(Records from a data collection)
==========
theorem State.fetch_withDiag (s : State) (d : List Diag) :
    State.fetch { s with diag := d } = s.fetch.withDiag d := by
  rcases s.fetch_cases with ⟨prog, i, hs, hf⟩ | ⟨hs, hc, hf⟩ | ⟨word, rest, hs, hc, hf⟩ | ⟨rest, code, hs, hc, hx, hf⟩ |
    ⟨rest, hs, hc, hx, hq, hf⟩ | ⟨rest, hs, hc, hx, hq, hi, hf⟩ | ⟨rest, inbox, hs, hc, hx, hq, hi, hf⟩ |
    ⟨rest, buf, n, inbox, hs, hc, hx, hq, hi, hf⟩ <;> rw [hf, Fetched.withDiag]
  · rw [← State.seqStep_withDiag]
    exact State.fetch_run hs
  · simp only [State.fetch, hs, hc]
  · exact State.fetch_write hs hc
  · simp only [State.fetch, hs, hc, hx]; rfl
  · obtain ⟨e, q, hq⟩ := List.exists_cons_of_ne_nil hq
    simp only [State.fetch, hs, hc, hx, State.takeRead, hq, State.popReply_eq]
  · simp only [State.fetch, hs, hc, hx, State.takeRead, hq, hi]
  · simp only [State.fetch, hs, hc, hx, State.takeRead, hq, hi]; rfl
  · exact State.fetch_report hs hc hx hq hi

/-- A step under any other log is the same step and appends the same records. -/
theorem step_withDiag {s t : State} (h : step s = .next t) :
    ∃ new, ∀ d, step { s with diag := d } = .next { t with diag := d ++ new } := by
  have hfetch {f : Fetched} (hf : s.fetch = f) (d : List Diag) : State.fetch { s with diag := d } = f.withDiag d := by
    rw [State.fetch_withDiag, hf]
  cases hf : s.fetch with
  | stuck f => cases (step_of_stuck hf).symm.trans h
  | done u =>
    cases (step_of_done hf).symm.trans h
    exact ⟨[], fun d => by simpa using step_of_done (hfetch hf d)⟩
  | bytes w u =>
    cases hd : decode u.cfg w with
    | instr i =>
      cases ((step_of_instr hf hd).trans (exec_eq i u)).symm.trans h
      obtain ⟨new, hnew⟩ := whenOpen_appendsLog (openEffect_appendsLog i u)
      exact ⟨new, fun d => ((step_of_instr (hfetch hf d) hd).trans (exec_eq i _)).trans (congrArg _ (hnew d))⟩
    | reject r =>
      cases (step_of_reject hf hd).symm.trans h
      obtain ⟨new, hnew⟩ := rejected_appendsLog w r u
      exact ⟨new, fun d => (step_of_reject (hfetch hf d) hd).trans (congrArg _ (hnew d))⟩

/-- Settles O48: the step under the log that is there already shows that it only appends. -/
theorem diagnosticsAreAppendedAndInfluenceNothing : Obligations.DiagnosticsAreAppendedAndInfluenceNothing := by
  refine ⟨fun c => rfl, fun s t h => ?_⟩
  obtain ⟨new, hnew⟩ := step_withDiag h
  have hsame : t = { t with diag := s.diag ++ new } := Host.Outcome.next.inj (h.symm.trans (hnew s.diag))
  exact ⟨new, congrArg State.diag hsame, hnew⟩

end Sys2Proof.Machine
end

section
/-! PROOFS. The packets of a program before the merge (spec/00_scope.md R7, spec/20_memory.md R42, spec/41_encoder.md R132). -/

namespace Sys2Proof.Machine

theorem MicroOp.ok_pkt_iff {c : Cfg} {p : Packet} :
    MicroOp.ok c (.pkt p) = true ↔ p.length = c.pktLen ∧ (byteAt p 1).getLsbD 0 = false := by
  simp only [MicroOp.ok, Bool.and_eq_true, decide_eq_true_eq, Bool.not_eq_true']

/-- Settles O32: the packets are among the program's micro-ops, which are all well-formed. -/
theorem programPacketsAreFullAndLeaveTheRumbleBitClear :
    Obligations.ProgramPacketsAreFullAndLeaveTheRumbleBitClear := by
  intro c i p hc hw hp
  have hall := program_ok hc hw
  exact MicroOp.ok_pkt_iff.mp (List.all_eq_true.mp hall _ hp)

end Sys2Proof.Machine
end

section
/-! PROOFS. The decoder and the encoder (spec/30_encoding.md): the three formats of R60, one part for each, and the
statements about encodings. -/

namespace Sys2Proof

/-! ### Input reports -/

/-- No branch asks for more than a full report (R82, R93). -/
theorem reqlen_le_pktLen {c : Cfg} (h : c.wf = true) (br : InBranch) : reqlen c br ≤ c.pktLen := by
  have := c.wf_layout h
  cases br <;> simp only [reqlen] <;> omega

/-- A full-length report with a branch's tag is read as that branch. -/
theorem decode_inputReport_branch {c : Cfg} (h : c.wf = true) (br : InBranch) (rest : List Byte) :
    decode c (inputReport c (branchTag c br :: rest)) =
      .instr (readBranch c (mkpkt c (branchTag c br :: rest)) br) := by
  have hpos : c.pktLen ≠ 0 := by have := c.wf_layout h; omega
  have htag : byteAt (mkpkt c (branchTag c br :: rest)) 0 = branchTag c br := rfl
  simp only [decode, inputReport, decodeInput, decodeClipped, Nat.min_self, hpos, htag, lookupTag_branchTag h br,
    Nat.not_lt.mpr (reqlen_le_pktLen h br), if_false]

/-- A full-length report with a tag of no branch is DEC_UNKNOWN (R110). -/
theorem decode_inputReport_unknown {c : Cfg} (h : c.wf = true) (tag : Byte) (rest : List Byte)
    (ht : lookupTag c tag = none) : decode c (inputReport c (tag :: rest)) = .instr (.decUnknown tag) := by
  have hpos : c.pktLen ≠ 0 := by have := c.wf_layout h; omega
  have htag : byteAt (mkpkt c (tag :: rest)) 0 = tag := rfl
  simp only [decode, inputReport, decodeInput, decodeClipped, Nat.min_self, hpos, htag, ht, if_false]

/-- The two groups of an IR window are read back where the window starts (R64, R65). -/
theorem groupAt_window (c : Cfg) (xs : List Byte) (g0 g1 : IrGroup) (off : Nat) (h : xs.length = off) :
    groupAt (mkpkt c (xs ++ g0.bytes ++ g1.bytes)) off = g0 ∧
      groupAt (mkpkt c (xs ++ g0.bytes ++ g1.bytes)) (off + 5) = g1 := by
  constructor
  · simpa [mkpkt] using groupAt_bytes xs (g1.bytes ++ zeros (c.pktLen - (xs ++ g0.bytes ++ g1.bytes).length)) g0 off h
  · rw [mkpkt, List.append_assoc (xs ++ g0.bytes)]
    exact groupAt_bytes (xs ++ g0.bytes) _ g1 (off + 5) (by simp [h, IrGroup.bytes])

/-- The byte after `xs` is read back at its index. -/
theorem byteAt_mkpkt_last (c : Cfg) (xs : List Byte) (b : Byte) (j : Nat) (h : xs.length = j) :
    byteAt (mkpkt c (xs ++ [b])) j = b := by
  subst h
  simp [byteAt, mkpkt]

/-- Every report is decoded to the instruction it encodes. -/
theorem decode_encode_of_input {c : Cfg} {i : Instr} {buf : Packet} {n : Nat} (hc : c.wf = true)
    (hw : WellFormed c i = true) (h : encode c i = .input buf n) : decode c (encode c i) = .instr i := by
  obtain ⟨-, hacc, -, hnoAcc, -, hled, -⟩ := c.wf_layout hc
  cases i with
  | decBtn b1 b2 => exact decode_inputReport_branch hc .btn [b1, b2]
  | decBtnAcc b1 b2 ax ay az => exact decode_inputReport_branch hc .btnAcc [b1, b2, ax, ay, az]
  | decBtnAccIrExt b1 b2 ax ay az g0 g1 =>
    obtain ⟨hg0, hg1⟩ := groupAt_window c
      ([branchTag c .btnAccIrExt, b1, b2, ax, ay, az] ++ zeros (c.irOffAcc - 6)) g0 g1 c.irOffAcc
      (by simp; omega)
    refine (decode_inputReport_branch hc .btnAccIrExt
      ([b1, b2, ax, ay, az] ++ zeros (c.irOffAcc - 6) ++ g0.bytes ++ g1.bytes)).trans ?_
    exact congrArg₂ (fun x y => Decoded.instr (.decBtnAccIrExt b1 b2 ax ay az x y)) hg0 hg1
  | decBtnIrExt b1 b2 g0 g1 =>
    obtain ⟨hg0, hg1⟩ := groupAt_window c
      ([branchTag c .btnIrExt, b1, b2] ++ zeros (c.irOffNoAcc - 3)) g0 g1 c.irOffNoAcc
      (by simp; omega)
    refine (decode_inputReport_branch hc .btnIrExt
      ([b1, b2] ++ zeros (c.irOffNoAcc - 3) ++ g0.bytes ++ g1.bytes)).trans ?_
    exact congrArg₂ (fun x y => Decoded.instr (.decBtnIrExt b1 b2 x y)) hg0 hg1
  | decStatus led =>
    have hread := byteAt_mkpkt_last c ([branchTag c .status] ++ zeros (c.statusLedByte - 1)) led c.statusLedByte
      (by simp; omega)
    refine (decode_inputReport_branch hc .status (zeros (c.statusLedByte - 1) ++ [led])).trans ?_
    exact congrArg (fun x => Decoded.instr (.decStatus x)) hread
  | decReadResult => exact decode_inputReport_branch hc .readResult []
  | decAck => exact decode_inputReport_branch hc .ack []
  | decUnknown tag =>
    have hnone : lookupTag c tag = none := (lookupTag_eq_none c tag).mpr ((Bool.not_eq_true' _).mp hw)
    exact decode_inputReport_unknown hc tag [] hnone
  | decEmpty => simp only [encode, decode, decodeInput, decodeClipped, Nat.zero_min, if_true]
  | _ => cases h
==========
Work instructions -
Please filter the data down to the lines containing the word "under".

Completed task -
/-- A step under any other log is the same step and appends the same records. -/
/-- Settles O48: the step under the log that is there already shows that it only appends. -/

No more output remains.